American designer Robert Geller runs his eponymous line and another called Gustav Von Aschenbach, which takes its name from the central character Thomas Mann’s novella Death in Venice. Robert Geller is a scholar. A designer comfortable theming collections around the Basel School of Design, and littering show notes with challenging German vernacular (Geller was born in Germany). A spot of pretension is no bad thing. This yellowy brown sweatshirt would just be a yellowy brown sweatshirt otherwise. As it is, it’s probably a metaphor for something. The last thing it actually is, is a yellowy brown sweatshirt.

Geller’s output for both his lines is far from the avant-garde, it’s all wearable, generously sized casual wear, albeit with luxurious touches and an equally luxurious price point. Putting the demands of catwalk fashion to one side though, this is a really robust, day-in-day-out piece with a handsome sprinkling of interest. Look at all that panelling. It’s like the 80’s gym-wear middle-aged mums used to wear while grunting in front of Mad Lizzy.

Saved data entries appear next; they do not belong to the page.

/-- Packets p, p + 1, … of the answer to a read; none where a byte cannot be read now. -/
def State.answers (s : State) (c : Conn) (r : PeerRead) : Nat → Nat → Option (List WirePacket) × State
  | 0, _ => (some [], s)
  | n + 1, p =>
    let off := chunkOff (r.dest % 4) p
    let k := chunkLen (r.dest % 4) r.len p
    match s.engineRead c.ctx (k / 8 + 2) (r.addr + off) k with
    | (none, s) => (none, s)
    | (some l, s) =>
      match s.answers c r n (p + 1) with
      | (some ws, s) => (some (⟨c.handle, r.msg, .read, some 0, off, r.dest, r.len, 0, false, l⟩ :: ws), s)
      | (none, s) => (none, s)

/-- A read of the peer that has been answered. -/
def InMsg.read (handle : Nat) (r : PeerRead) : InMsg :=
  { handle := handle, num := r.msg, isSend := false, len := r.len, tag := 0, rc := false, buf := none, slot := none, placed := [], done := true, due := none }

/-- The answer to a read of the peer leaves for the first time. -/
def State.answerRead (s : State) (m : InMsg) (ws : List WirePacket) : State :=
  { s with fabric := { s.fabric with
      wire := s.fabric.wire ++ ws, inMsgs := s.fabric.inMsgs ++ [m], answers := s.fabric.answers ++ [⟨m.handle, m.num, ws, s.stamp, []⟩] } }

/-- An answer goes to the peer again, as it was (R366, R374). -/
def State.serveAgain (s : State) (c : Conn) (a : ReadAnswer) : State :=
  let s := s.setConn { c with resent := c.resent + a.packets.length }
  { s with fabric := { s.fabric with wire := s.fabric.wire ++ a.packets } }

/-- NET_READ_SERVE (R366): a peer's read is answered from the visible copy of the buffer that holds its range; with NOTPUB where the range lies
outside one published buffer or is not granted (R367); without NET, not at all (R360). A read that has been answered is answered as it was (R374). -/
def execNetReadServe (handle msg addr : Nat) (span : ReadSpan) (s : State) : Host.Outcome State Fault Refusal :=
  match s.conn? handle with
  | none => .next s
  | some c =>
    if c.failed || c.closing || !s.feature featNet || decide (2 ^ 30 < span.len) || !s.inOrder c msg then .next s
    else match s.fabric.answers.find? fun a => a.handle == handle && a.num == msg with
    | some a => .next (s.serveAgain c a)
    | none =>
      let r : PeerRead := ⟨msg, addr, span.len, span.dest⟩
      let m := InMsg.read handle r
      let (mapped, s) := s.rangeMapped c.ctx messagePages addr span.len
      if !mapped || (s.bufferHolding c.ctx addr span.len).isNone then .next (s.answerRead m [m.answer .read 1])
      else match s.answers c r (chunks (span.dest % 4) span.len) 0 with
        | (none, s) => .next s
        | (some ws, s) => .next (s.answerRead m ws)

/-! ## Completions (R367) -/

/-- The lanes of a completion beat, as the words of one element of a record window, or one word each of a doubleword window (R177). -/
def completionElems (v : Seq) (m : BitVec 3) (lanes : List Lane) : List (List Word) :=
  let f : SeqFill := { source := .engine, win := m, count := lanes.length, lanes := Vector.ofFn fun j : Fin 16 => lanes[j.val]?.getD 0 }
  f.elems (mdElem (v.desc m))
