/-- A region is written from a grotto, and thaws: its pool stands as its admission left it. A swap goes on, under an identity of its own. -/
def State.writeRegion (s : State) (r : Region) (pa : Nat) : State :=
  let g2 := s.rd (pa + 16)
  let image := s.readWord (pa + 24)
  let s := s.restoreCores r pa
  let (swap, s) := if s.savedSwap r pa then let (id, s) := s.fresh; (some (id, r.owner), s.onCores Core.resumeSwap r.cores) else (none, s)
  let s := (List.range r.nseq).foldl (fun s k => s.restoreSeq r pa k) s
  s.setRegion { r with
    phase := BitVec.ofNat 32 (bitsOf g2 0 32), image := if image = 0 then none else some image, frozen := false, restoring := false, grotto := none,
    swap := swap, kept := [] }

/-- REGION_RESTORE (R280): the grotto is written into the region that its arbiter has placed for it. -/
def execRegionRestore (region : Nat) (s : State) : Host.Outcome State Fault Refusal :=
  match s.region? region with
  | none => .next s
  | some r =>
    match r.restoring, r.grotto with
    | true, some pa => .next (s.writeRegion r pa)
    | _, _ => .next s

end Sys2Proof.Machine
end

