/-- R225, R226, R282: `sbind` binds a slot to descriptors that pass its checks, `sgo` starts a run, `sstop` ends one, `sbar` reports how the last run
ended, and waits while one goes on; each answers with its status, and its core has been active. Choices of the model: log 60, 61. -/
def Obligations.StreamCommandsAct : Prop :=
  ∀ s k c n (e : BitVec 2), CmdAt s k c (.core n) → (∀ r, s.regionOfCore n = some r → r.freezing = false ∧ r.frozen = false) →
    let u := s.core n; let sl := u.edge[e.toFin]
    let ends (t : State) (v : Word) := Host.Outcome.next (φ := Fault) (ρ := Refusal) (answered (t.setCore n (active t (t.core n))) k c [v])
    (∀ d a t g r l s1 fmt s2, s.regionOfCore n = some r → sl.active = false →
      s.readForCmd c.seq r.ctx c (bv c.a 6 50 * 64) 64 = (.bytes l, s1) → s1.readFormat r.ctx c l = (.bytes fmt, s2) →
      let bound := boundSlot l fmt (BitVec.ofNat 2 c.a.toNat) c.seq; let v := s2.core n
      (v.refusesBind bound = false →
        exec (.sbind d a t e g) s =
          ends (s2.setCore n { v with edge := v.edge.set e.toFin bound, ewarn := if bound.reservedSet then v.ewarn ||| ewRSVD else v.ewarn }) 0)
      ∧ (v.refusesBind bound = true → exec (.sbind d a t e g) s = ends s2 0x101))
    ∧ (∀ d a t g, sl.state = .bound → sl.formatFault = false → (∀ r, s.regionOfCore n = some r → r.swap = none) →
      exec (.sgo d a t e g) s = ends ((s.setEdge n e.toFin (sl.start false)).dropReaders (· == Reader.run n e.toFin)) 0)
    ∧ (∀ d a t g, sl.state = .bound → sl.formatFault = true →
      let t1 := s.setCore n { u with edge := u.edge.set e.toFin { sl.start false with state := .faulted, runEnd := .faulted },
                                     efault := efaultWith u.efault 1 e.toNat }
      exec (.sgo d a t e g) s = ends (t1.recordOfCore n (.edge n e.toNat) 1 e.toNat 0 0 0 0) 0)
    ∧ (∀ d a t g, sl.active = true → exec (.sstop d a t e g) s = ends (s.stopRun n e.toFin) 5)
    ∧ (∀ d a t g, sl.state = .faulted → exec (.sstop d a t e g) s = ends (s.setEdge n e.toFin { sl with state := .bound }) 3)
    ∧ (∀ d a t g, sl.state = .bound ∨ sl.state = .idle → exec (.sstop d a t e g) s = ends s 3)
    ∧ (∀ d a t g, sl.active = false →
      exec (.sbar d a t e g) s = ends s (match sl.runEnd with | .never => 3 | .done => 0 | .stopped => 5 | .faulted => 4))
    ∧ (∀ d a t g, sl.active = true →
      exec (.sbar d a t e g) s = .next s ∧ exec (.sgo d a t e g) s = ends s 2
        ∧ ((s.regionOfCore n).isSome = true → exec (.sbind d a t e g) s = ends s 2))
    ∧ (∀ d a t g, sl.state = .idle ∨ sl.state = .faulted → exec (.sgo d a t e g) s = ends s 1)

/-- R230, R231, R241, R242: `cfg.load` configures every core of an idle region from an image that passes the checks, and steps the phase;
`cfg.shadow` configures the shadows; `cfg.phase` reports the phase; `cfg.sig` gives the signature of an image. -/
def Sys2Proof.Claims.ConfigurationCommandsAct : Prop :=
  ∀ s k c r, CmdAt s k c (.region r.id) → s.region? r.id = some r → r.freezing = false → r.frozen = false → r.swap = none → r.drain = none →
    (∀ d a x g image s' ps, s.idle r = true → r.cores.any s.edgeStores = false → s.readImage r.ctx c c.a.toNat = (.bytes image, s') → s'.checkImage r false image = .ok ps →
      exec (.cfgLoad d a x g) s =
        .next (answered ((s'.spread r ps Core.configure).setRegion { r with phase := r.phase + 1, image := some c.a }) k c [0]))
    ∧ (∀ d a x g image s' ps, s.readImage r.ctx c c.a.toNat = (.bytes image, s') → s'.checkImage r true image = .ok ps →
      exec (.cfgShadow d a x g) s = .next (answered (s'.spread r ps Core.configureShadow) k c [0]))
    ∧ (∀ d a x g, exec (.cfgPhase d a x g) s = .next (answered s k c [r.phase.setWidth 64]))
    ∧ (∀ d a x g va l s', (if a = 0 then r.image else some c.a) = some va → s.signatureOf r c va = (some l, s') →
      exec (.cfgSig d a x g) s = .next (answered s' k c [wordAt l 0, wordAt l 1]))
    ∧ (∀ d x g, r.image = none → exec (.cfgSig d 0 x g) s = .next (answered s k c [0, 0]))
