/-! ## Tasks -/

@[simp] theorem State.issueAhead_mem : (s.issueAhead q k).mem = s.mem := by fun_cases State.issueAhead <;> simp
@[simp] theorem State.counter_mem {t : Word} : (s.counter r q t).2.mem = s.mem := by fun_cases State.counter <;> simp
theorem State.takeRecord_mem {holder thief id : Nat} {m : BitVec 3} : ∀ p ∈ s.takeRecord holder thief id m, p.2.mem = s.mem := by
  fun_cases State.takeRecord <;> grind [State.counter_mem, State.setSeq_mem]

/-! ## Runs of the edge slots -/

@[simp] theorem State.edgeTranslate_mem {va : Int} {write : Bool} : (s.edgeTranslate n e va write).2.mem = s.mem := by
  fun_cases State.edgeTranslate <;> grind [State.setEdge_mem, State.translateTlb_mem]
@[simp] theorem State.edgePlaces_mem {write : Bool} {l : List Int} : (s.edgePlaces n e write l).2.mem = s.mem := by
  fun_induction State.edgePlaces <;> grind [State.edgeTranslate_mem]
@[simp] theorem State.edgeFetch_mem {l : List (Int × Nat)} : (s.edgeFetch n e l).2.mem = s.mem := by
  fun_cases State.edgeFetch <;> grind [State.edgePlaces_mem, State.sendLoads_mem]
@[simp] theorem State.edgeFault_mem {cause : Nat} {va : Int} : (s.edgeFault n e cause va).mem = s.mem := by
  fun_cases State.edgeFault <;> simp +zetaDelta
/-- A move that reads store words leaves the floor as it was, where what it goes on with does. -/
theorem State.edgeRead_mem {reads : List (Nat × Win)} {f : State → State} (h : ∀ s, (f s).mem = s.mem) : (s.edgeRead n reads f).mem = s.mem := by
  fun_cases State.edgeRead <;> simp [h]
@[simp] theorem State.planesFor_choose_mem {g : Int} {sl : EdgeSlot} : (State.planesFor.choose n e g s sl).2.mem = s.mem := by
  grind [State.planesFor.choose, State.setEdge_mem]
@[simp] theorem State.planesFor_mem {g : Int} : (s.planesFor n e g).2.mem = s.mem := by
  fun_cases State.planesFor
  · rfl
  · exact State.planesFor_choose_mem
  · exact State.planesFor_choose_mem
@[simp] theorem State.loadIssue_mem {row : RowShape} {idx : Vector Nat 5} : (s.loadIssue n e row idx).mem = s.mem := by
  fun_cases State.loadIssue <;> grind [State.edgeFault_mem, State.edgeFetch_mem, State.setCore_mem, State.planesFor_mem]
theorem State.readToken_mem {f : Lane → State → State} (h : ∀ t s, (f t s).mem = s.mem) : (s.readToken n e f).mem = s.mem := by
  fun_cases State.readToken
  · rfl
  · exact State.edgeRead_mem fun s => by simp [h]
@[simp] theorem State.nextToken_mem : (s.nextToken n e).mem = s.mem := State.readToken_mem fun _ _ => rfl
@[simp] theorem State.nextPointer_mem : (s.nextPointer n e).mem = s.mem := by
  fun_cases State.nextPointer <;> grind [State.edgeFetch_mem, State.setEdge_mem, State.setCore_mem]
@[simp] theorem State.loadBeyond_mem : (s.loadBeyond n e).mem = s.mem := by fun_cases State.loadBeyond <;> simp
@[simp] theorem State.loadElement_mem {row : RowShape} : (s.loadElement n e row).mem = s.mem := by fun_cases State.loadElement <;> simp
@[simp] theorem State.loadNext_mem : (s.loadNext n e).mem = s.mem := by fun_cases State.loadNext <;> simp
@[simp] theorem State.readPointers_mem : (s.readPointers n e).mem = s.mem := by
  fun_cases State.readPointers <;> grind [State.edgeFault_mem, State.edgeFetch_mem, State.setEdge_mem, State.setCore_mem]
@[simp] theorem State.raggedNext_mem : (s.raggedNext n e).mem = s.mem := by fun_cases State.raggedNext <;> simp
@[simp] theorem State.fillClosed_mem : (s.fillClosed n e).mem = s.mem := by fun_cases State.fillClosed <;> rfl
@[simp] theorem State.loadStep_mem : (s.loadStep n e).mem = s.mem := by fun_cases State.loadStep <;> simp
@[simp] theorem State.park_mem : (s.park n e).mem = s.mem := by fun_cases State.park <;> rfl
@[simp] theorem State.wholeToken_mem : (s.wholeToken n e).mem = s.mem := by
  fun_cases State.wholeToken
  · rfl
  · exact State.edgeRead_mem fun _ => rfl
@[simp] theorem State.takeToken_mem {t : Lane} : (s.takeToken n e t).mem = s.mem := by fun_cases State.takeToken <;> rfl
@[simp] theorem State.edgeIssue_mem {l : List (EdgeWrite × Found)} : (s.edgeIssue n e k l).mem = s.mem := by
  fun_induction State.edgeIssue <;> grind [State.fresh_mem, State.setEdge_mem, State.send_mem]
@[simp] theorem State.storeFree_mem : (s.storeFree n e).mem = s.mem := rfl
@[simp] theorem State.storePass_mem {m : Nat} {f : EdgeSlot → EdgeSlot} : (s.storePass n e m f).mem = s.mem := rfl
@[simp] theorem State.edgeWrite_mem {m stored : Nat} {ws : List EdgeWrite} {warn : Lane} : (s.edgeWrite n e k m stored ws warn).mem = s.mem := by
  fun_cases State.edgeWrite <;> grind [State.edgeIssue_mem, State.storePass_mem, State.edgeFault_mem, State.edgePlaces_mem, State.setCore_mem]
@[simp] theorem State.storeWait_mem {reads : List (Nat × Win)} : (s.storeWait n e reads).mem = s.mem :=
  State.edgeRead_mem fun s => by dsimp only; split <;> rfl
@[simp] theorem State.storeElement_mem : (s.storeElement n e).mem = s.mem := by
  fun_cases State.storeElement
  · refine State.edgeRead_mem fun s => ?_
    dsimp only
    split
    · simp
    · split <;> simp
  · simp
@[simp] theorem State.storeUnit_mem {vs : List Lane} {mx : Lane} : (s.storeUnit n e vs mx).mem = s.mem := by fun_cases State.storeUnit <;> simp
@[simp] theorem State.moveToUnit_mem {mx : Lane} : (s.moveToUnit n e mx).mem = s.mem := by
  fun_cases State.moveToUnit
  · rfl
  · exact State.edgeRead_mem fun _ => rfl
  · simp
@[simp] theorem State.storePacked_mem {mx : Lane} : (s.storePacked n e mx).mem = s.mem := by
  fun_cases State.storePacked
  · exact State.edgeRead_mem fun _ => State.storeUnit_mem
  · simp
@[simp] theorem State.storeEnd_mem : (s.storeEnd n e).mem = s.mem := by fun_cases State.storeEnd <;> rfl
@[simp] theorem State.storeMove_mem : (s.storeMove n e).mem = s.mem := by fun_cases State.storeMove <;> simp
theorem State.takeMaximum_mem {f : State → State} (h : ∀ s, (f s).mem = s.mem) : (s.takeMaximum n e f).mem = s.mem := by
  fun_cases State.takeMaximum
  · rfl
  · rfl
  · exact State.edgeRead_mem fun s => by simp [h]
@[simp] theorem State.blockMove_mem : (s.blockMove n e).mem = s.mem := by
  fun_cases State.blockMove
  · rfl
  · simp
  · exact State.takeMaximum_mem fun s => by split <;> simp
@[simp] theorem State.eraseMove_mem : (s.eraseMove n e).mem = s.mem := by
  fun_cases State.eraseMove <;> grind [State.storePass_mem, State.edgeFault_mem, State.edgeWrite_mem, State.edgeTranslate_mem]
@[simp] theorem State.translationWord_mem {va : Int} : (s.translationWord n e va).2.mem = s.mem := by
  fun_cases State.translationWord <;> grind [State.translate_mem]
@[simp] theorem State.dropLatches_mem {l : List Nat} : (s.dropLatches n e l).mem = s.mem := rfl
@[simp] theorem State.reissue_mem {l : List Access} : (s.reissue n e l).mem = s.mem := by
  fun_induction State.reissue <;> grind [State.edgeIssue_mem, State.setEdge_mem, State.edgeWithhold_mem, State.edgeTranslate_mem]
@[simp] theorem State.reload_mem {l : List Piece} : (s.reload n e l).2.mem = s.mem := by
  fun_induction State.reload <;> grind [State.edgeFetch_mem, State.edgeWithhold_mem]
@[simp] theorem State.reloadAll_mem {l : List Fetch} : (s.reloadAll n e l).2.mem = s.mem := by
  fun_induction State.reloadAll <;> grind [State.reload_mem]
@[simp] theorem State.loadRetry_mem : (s.loadRetry n e).mem = s.mem := by
  fun_cases State.loadRetry <;> grind [State.readPointers_mem, State.raggedNext_mem, State.loadNext_mem, State.reloadAll_mem, State.setEdge_mem,
    State.reload_mem]
@[simp] theorem State.storeRetry_mem {failed : List Access} : (s.storeRetry n e failed).mem = s.mem := by
  grind [State.storeRetry, State.blockMove_mem, State.reissue_mem, State.setEdge_mem, State.storeMove_mem, State.eraseMove_mem]
@[simp] theorem State.pointerAhead_mem {i : Nat} : (s.pointerAhead n e i).mem = s.mem := by
  fun_cases State.pointerAhead <;> grind [State.edgeFetch_mem, State.setEdge_mem]
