def sharedChecks (r : Record) : List FieldCheck :=
  [tripleRange r 0 0 8388607, flagForm r 3, actionForm r 4, actionForm r 5, actionForm r 6, byteRange r 7 0 200,
   actionForm r 8, wordRange r 9 50 5000, wordRange r 11 50 5000, tripleRange r 13 0 8388607, byteRange r 16 1 64,
   wordRange r 17 10 1000, wordRange r 19 20 2000, byteRange r 21 1 2, actionForm r 22]

def captureChecks (r : Record) : List FieldCheck := [byteRange r 0 0 4, byteRange r 1 0 4]

def patrolChecks (r : Record) : List FieldCheck :=
  [wordRange r 0 1 3600, byteRange r 2 0 3, byteRange r 3 1 3, byteRange r 4 1 20, byteRange r 5 1 7, flagForm r 6,
   byteRange r 7 0 3, byteRange r 8 1 3, flagForm r 9, byteRange r 10 0 3, byteRange r 11 1 3, flagForm r 12,
   byteRange r 13 0 3, byteRange r 14 1 3, flagForm r 15, byteRange r 16 1 3, byteRange r 17 1 4, flagForm r 18]

def optionsChecks (r : Record) : List FieldCheck := [actionForm r 0, flagForm r 1]

/-- The length of a record (R186). -/
def recordLength (table : Byte) (index : Nat) : Nat :=
  match table with
  | 0x01#8 => 6
  | 0x02#8 => 10
  | 0x03#8 => if index < 32 then 3 else 2
  | 0x04#8 => 18
  | 0x05#8 => 2
  | 0x06#8 => if index < 4 then 9 else 23
  | 0x07#8 => 2
  | 0x08#8 => 19
  | _ => 2

/-- The tables whose records may be empty (R158): SCHEDULE, NODE_PLAN positions and LIMIT. -/
def mayBeEmpty (table : Byte) (index : Nat) : Bool :=
  table == 0x01#8 || (table == 0x03#8 && index < 32) || table == 0x04#8

def recordChecks (table : Byte) (index : Nat) (r : Record) : List FieldCheck :=
  match table with
  | 0x01#8 => scheduleChecks r
  | 0x02#8 => chainTimingChecks r
  | 0x03#8 => if index < 32 then positionChecks r else planChecks r
  | 0x04#8 => limitChecks r
  | 0x05#8 => actionChecks r
  | 0x06#8 => if index < 4 then channelChecks r else sharedChecks r
  | 0x07#8 => captureChecks r
  | 0x08#8 => patrolChecks r
  | _ => optionsChecks r

/-- R158, R185: the FIELD offset of the first failing field, FFh when the length is wrong; none when the record
passes. -/
def failingField (table : Byte) (index : Nat) (r : Record) : Option Byte :=
  if r.length ≠ recordLength table index then some 0xFF#8
  else if mayBeEmpty table index && byteAt r 0 == 0 then none
  else ((recordChecks table index r).find? fun c => !c.holds).map fun c => BitVec.ofNat 8 c.offset

/-! ### The blank image (R157) -/

def emptyRecord (length : Nat) : Record := 0x00#8 :: List.replicate (length - 1) Config.blankFill

def Image.blank : Image :=
  { schedule := List.replicate 16 (emptyRecord 6)
    chainTiming := List.replicate 2 [0x00, 0x14, 0x03, 0xE8, 0x00, 0x00, 0x00, 0x32, 0x00, 0x00]
    nodePlan := List.replicate 32 (emptyRecord 3) ++ List.replicate 2 [0x01, 0xFF]
    limit := List.replicate 64 (emptyRecord 18)
    action := List.replicate 16 [0x00, 0x00]
    contactor :=
      List.replicate 4 [0x01, 0x00, 0x14, 0x0A, 0x01, 0x00, 0x32, 0x0A, 0x00] ++
      [[0x00, 0x00, 0x00, 0x00, 0xFF, 0xFF, 0xFF, 0x00, 0xFF, 0x00, 0x32, 0x00, 0x32, 0x00, 0x00, 0x00, 0x01, 0x00,
        0x0A, 0x00, 0x14, 0x01, 0xFF]]
    capture := [[0x00, 0x00]]
    patrol := [[0x00, 0x01, 0x00, 0x01, 0x01, 0x01, 0x00, 0x00, 0x01, 0x00, 0x00, 0x01, 0x00, 0x00, 0x01, 0x00, 0x01,
      0x01, 0x00]]
    options := [[0xFF, 0x00]] }

/-! ### The check word (R154, R186): CRC-32, reflected, polynomial 04C11DB7h -/

def crc32Bit (c : BitVec 32) : BitVec 32 :=
  if c.getLsbD 0 then (c >>> 1) ^^^ 0xEDB88320#32 else c >>> 1

def crc32Byte (c : BitVec 32) (b : Byte) : BitVec 32 :=
  let c := c ^^^ b.zeroExtend 32
  crc32Bit (crc32Bit (crc32Bit (crc32Bit (crc32Bit (crc32Bit (crc32Bit (crc32Bit c)))))))

def crc32 (bytes : List Byte) : BitVec 32 := ~~~ bytes.foldl crc32Byte 0xFFFFFFFF#32

/-- The eight bytes of the device identity, most significant first. -/
def bytes64 (x : BitVec 64) : List Byte := bytes32 ((x >>> 32).truncate 32) ++ bytes32 (x.truncate 32)

def checkWord (identity : BitVec 64) (epoch : Epoch) (i : Image) : BitVec 32 :=
  crc32 (bytes64 identity ++ bytes32 epoch ++ i.records.flatten)

end Sys2Proof

namespace Sys2Proof.Machine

Check out Mike Leigh’s back catalogue, or This is England, you’ll spot this kind of thing worn in pink and power blue.

There’s a ‘double layered jersey back panel’ and a capacious looking kangaroo pocket up front. I also like the wide ribbing at the waist and cuffs. The whole thing has a beefy and brawny mood, a far cry from the chintzy glamour of a New York runway.

Around my neighbourhood of Peckham, this sweat would sit perfectly. Of course, most would assume you’d picked it up at one of the many local vintage outfitters. Rather than having dropped £417 on a designer no one in the UK is familiar with. But such is the inherent flaw in the ‘interesting’ global menswear game. If you’re hoping to impress anyone other than yourself with your obsessive good taste and the lengths you are prepared to go to look different, you’ll be waiting a long time.